Eksodus kedua yang sedang berlangsung terjadi di tengah laporan bahwa beberapa emigran Rusia sebelumnya telah kembali ke rumah, karena ikatan keluarga dan bisnis, serta kesulitan akibat pembatasan perjalanan dan sanksi perbankan.

Namun, Batalova mengatakan dia mengharapkan pengembalian seperti itu berumur pendek.

“Taruhan saya adalah emigrasi dari Rusia akan berlanjut, dan ketika orang kembali, itu akan menjual harta benda, rumah, dan kemudian pergi lagi,” katanya.

Tetapi pertanyaan tetap ada tentang penerimaan yang mungkin diterima beberapa emigran Rusia di negara tuan rumah mereka, katanya.

Mereka tidak ingin Rusia datang kemudian dan mencoba melindungi Rusia di negara-negara tuan rumah seperti yang mereka lakukan dengan diaspora di Ukraina.

Jeanna Batalova

analis kebijakan senior, Institut Kebijakan Migrasi

“Dalam konflik ini, Rusia dipandang sebagai agresor, dan sikap itu diturunkan ke para emigran. Bahkan jika mereka [migran Rusia] menentang sistem, sentimen publik dapat ditransfer ke pendatang baru, ”kata Batalova.

Memang, ada ketakutan yang sangat nyata di antara beberapa negara tuan rumah bahwa masuknya migran Rusia dapat membuat mereka menjadi target invasi Rusia di masa depan. Moskow telah mempertahankan bahwa bagian dari pembenaran untuk apa yang disebut operasi militer khusus di Ukraina adalah "pembebasan" Donbas, sebuah wilayah di timur Ukraina yang merupakan rumah bagi sejumlah besar etnis Rusia.
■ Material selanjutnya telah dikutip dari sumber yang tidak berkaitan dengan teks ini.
/-- The 2,048 elements of a register, row by row. -/
def tile (s : State) (cell : Nat) : Array Nat := (quads (s.bytes cell 8192)).toArray

/-- All 2,048 elements of a register written from a function of row and column. -/
def storeTile (s : State) (cell : Nat) (f : Nat → Nat → Nat) : State :=
  s.store cell ((List.range 32).flatMap fun i => (List.range 64).flatMap fun j => leBytes 4 (f i j))


/-! ### Ownership and the queue (R170, R173) -/

/-- Whether a strand's core is shared with other groups after a resume (R386). -/
def sharedRow (s : State) : Bool := s.u.window.isSome

/-- The strand's logical row of its launch (R28). -/
def logicalRow (s : State) : Nat × Nat := (s.u.launch.getD 0, s.u.lcore / 8)

/-- Whether a slot's strand is pre-empted. -/
def isPreempted (x : Slot) : Bool := match x.status with | .halted .preempt => true | _ => false

/-- Whether the owner of a core's matrix state is pre-empted, which ends its ownership once the state is saved (R170). -/
def ownerAway (s : State) (c : Nat) : Bool :=
  match (s.core c).owner with
  | some (i, _) => isPreempted (s.slotAt c i)
  | none => false

/-- Whether the odd core of the strand's pair has an owner of its own (R170, R192). -/
def oddOwned (s : State) : Bool :=
  s.slot.pair.isSome && (s.core (s.cur.1 + 1)).owner.any (· != (s.cur.2, s.u.unit))

/-- The owner of the matrix state of a core set, and for a pair's strand that of the odd core with it (R170, R192). -/
def setOwner (s : State) (c : Nat) (pair : Bool) (owner : Option (Nat × Option Nat)) (job : Option (Option Nat)) : State :=
  let s := s.setCore c { s.core c with owner, lastJob := job }
  if pair then s.setCore (c + 1) { s.core (c + 1) with owner, lastJob := job } else s

/-- The ownership check: MAT_OWNER, or a wait on a shared row (R170, R179). -/
def checkOwner (s : State) : Res Unit :=
  if s.sharedRow && s.me.rowHolder.any (· != s.logicalRow) then waitFor .rowFree
  else if s.oddOwned && !s.ownerAway (s.cur.1 + 1) then raise .matOwner
  else match s.me.owner with
    | none => .ok ()
    | some o =>
      if o == (s.cur.2, s.u.unit) then .ok ()
      else if s.sharedRow then waitFor .rowFree
      else if s.ownerAway s.cur.1 then .ok () else raise .matOwner

/-- The matrix state of a core zeroed: registers, tags, halves, weight buffer, codebooks, timeline (R170, R331,
R340). -/
def zeroMatrix (s : State) (c : Nat) : State :=
  let s := ((((s.wipe (accCell c 0 0 0) 65536).wipe (paccCell c 0 0 0) 65536).wipe (halfCell c 0 0 0) 16384).wipe
    (scaleCell c 0 0 0) 1024).wipe (weightCell c 0) 262144
  let s := s.wipe (codebookCell c 0 0) 256
  s.setCore c { s.core c with tags := Vector.replicate 8 0, tlmIssued := 0, tlmReached := 0, tlmDone := [] }

/-- The cells of a core's matrix state: weight buffer, accs, paccs, halves, scales, codebooks. -/
def matrixCell (c a : Nat) : Bool :=
  (decide (weightCell c 0 ≤ a) && decide (a < weightCell c 0 + 262144)) || (decide (accCell c 0 0 0 ≤ a) && decide (a < accCell c 0 0 0 + 65536)) ||
  (decide (paccCell c 0 0 0 ≤ a) && decide (a < paccCell c 0 0 0 + 65536)) ||
  (decide (halfCell c 0 0 0 ≤ a) && decide (a < halfCell c 0 0 0 + 16384)) ||
  (decide (scaleCell c 0 0 0 ≤ a) && decide (a < scaleCell c 0 0 0 + 1024)) ||
  (decide (codebookCell c 0 0 ≤ a) && decide (a < codebookCell c 0 0 + 256))

/-- Whether a core's matrix unit has nothing in flight (R173). -/
def matrixIdle (s : State) (c : Nat) : Bool := (s.core c).matrix.isEmpty && (s.core c).stages.isEmpty

/-- The owner's matrix state of a core saved with its strand, its ownership over; what the core holds stays (R170, R375). -/
def parkOwner (s : State) (c : Nat) : State :=
  match (s.core c).owner with
  | none => s
  | some (i, unit) =>
    let k := s.core c
    let t := s.strandAt c i
    let s := if t.unit == unit then
        s.setStrandAt c i { t with
          parked := some (s.mem.filter fun (a, _) => matrixCell c a, k.tags.toList, k.tlmIssued, k.tlmReached) }
      else s
    s.setOwner c (s.slotAt c i).pair.isSome none k.lastJob

/-- A strand's parked matrix state put back on its core, of which it becomes the owner. -/
def unparkMatrix (s : State) (c i : Nat) : State :=
  let t := s.strandAt c i
  match t.parked with
  | none => s
  | some (cells, tags, issued, reached) =>
    let s := (s.zeroMatrix c).setStrandAt c i { t with parked := none }
    let s : State := { s with mem := cells.foldl (fun m (a, b) => Memory.put m a b) s.mem }
    (s.setCore c { s.core c with
      tags := Vector.ofFn fun n => tags.getD n.val 0, tlmIssued := issued, tlmReached := reached }).setOwner c
        (s.slotAt c i).pair.isSome (some (i, t.unit)) (some t.job)
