-- ==== Sys2Proof/Machine/Cuff.lean ====
section
/-!
DEFINITION. Cuffs (R158 to R160), and the checkpoints of lockstep pairs (R164).
-/

namespace Sys2Proof.Machine

namespace State

/-- Every slot of a core closed or opened. -/
def closeSlots (s : State) (c : Nat) (closed : Bool) : State :=
  s.setCore c { s.core c with slots := (s.core c).slots.each fun x => { x with closed := closed } }

/-- The members of a cuff of the core whose word executes. -/
def members (s : State) (k : Nat) : List Nat := (List.range k).map fun m => s.cur.1 + m

/-- A cuff of 2^n members around the strand of slot 0: every other slot of every member closed (R36, R159). Each register keeps
its value wherever it is held (R158). -/
def composeCuff (s : State) (n : Nat) : State :=
  let s := (s.members (2 ^ n)).foldl (fun s c => s.closeSlots c true) s
  let s := s.setSlot { s.slot with closed := false }
  s.setU { s.u with cuff := n }

/-- The members' slots open again, the strand plain (R160). -/
def decomposeCuff (s : State) : State :=
  let s := (s.members (2 ^ s.u.cuff)).foldl (fun s c => s.closeSlots c false) s
  s.setU { s.u with cuff := 0 }

/-- Whether every slot of the members but the strand's own is free, and no member holds a pending start (R159). -/
def membersFree (s : State) (k : Nat) : Bool :=
  (s.members k).all fun c =>
    (s.core c).starts.isEmpty &&
    (List.range (slotCount c)).all fun i => (c, i) == s.cur || (s.slotAt c i).status == .free

end State

/-- CMPS. -/
def execCmps (k : BitVec 2) (s : State) : Out :=
  s.plainWhere (s.kind == .score) fun s => do
    let n := k.toNat
    ensure (!s.activation && s.u.cuff == 0 && s.cur.2 == 0 && (s.cur.1 - 128) % 8 % 2 ^ n == 0) .composeState
    ensure (s.membersFree (2 ^ n)) .composeState
    pure (s.composeCuff n).retire

/-- DCMP. -/
def execDcmp (s : State) : Out :=
  s.plain fun s => do
    ensure (s.u.cuff != 0) .composeState
    pure s.decomposeCuff.retire

/-- CKPT: the checks; in a lockstep pair then a commit, whose image the strand resumes after the CKPT. -/
def execCkpt (a : Reg) (c : BitVec 2) (s : State) : Out :=
  s.plain fun s => do
    let wa := (s.reg a).toNat
    let size := 8192 + 65536 * (c.toNat % 2 + c.toNat / 2)
    let limit := match s.u.window with | some (_, n) => n | none => s.scratchBytes s.cur.1
    let base := match s.u.window with | some (b, _) => b | none => 0
    if wa % 256 ≠ 0 then raiseAt .misaligned 0 (s.reg a)
    else if wa + 2 * size > limit then raiseAt .localRange 0 (BitVec.ofNat 64 (Nat.max wa limit))
    else match s.slot.pair with
      | none => pure s.retire
      | some p =>
        let s := (s.setSlot { s.slot with pair := some { p with area := some (base + wa, c.toNat) } }).retire
        pure (s.commit s.cur.1 s.cur.2)

end Sys2Proof.Machine
end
Menurut Batalova, negara-negara seperti Georgia, Armenia dan negara-negara Baltik – yang semuanya telah menderita di tangan agresi Rusia di masa lalu, dan memiliki kekhawatiran yang ada atas keamanan nasional mereka – cenderung sangat cemas.

“Mereka tidak ingin Rusia datang kemudian dan mencoba melindungi Rusia di negara-negara tuan rumah seperti yang mereka lakukan dengan diaspora di Ukraina,” katanya.

Namun, Vladimir tidak terpengaruh. Dia berharap untuk awal yang baru dalam pencarian keluarganya untuk rumah baru di luar Rusia.

“Mengenai negatifnya, saya yakin itu tidak benar 100% untuk semua orang. Di negara mana pun, dan dengan paspor apa pun, orang bisa saling memahami,” katanya.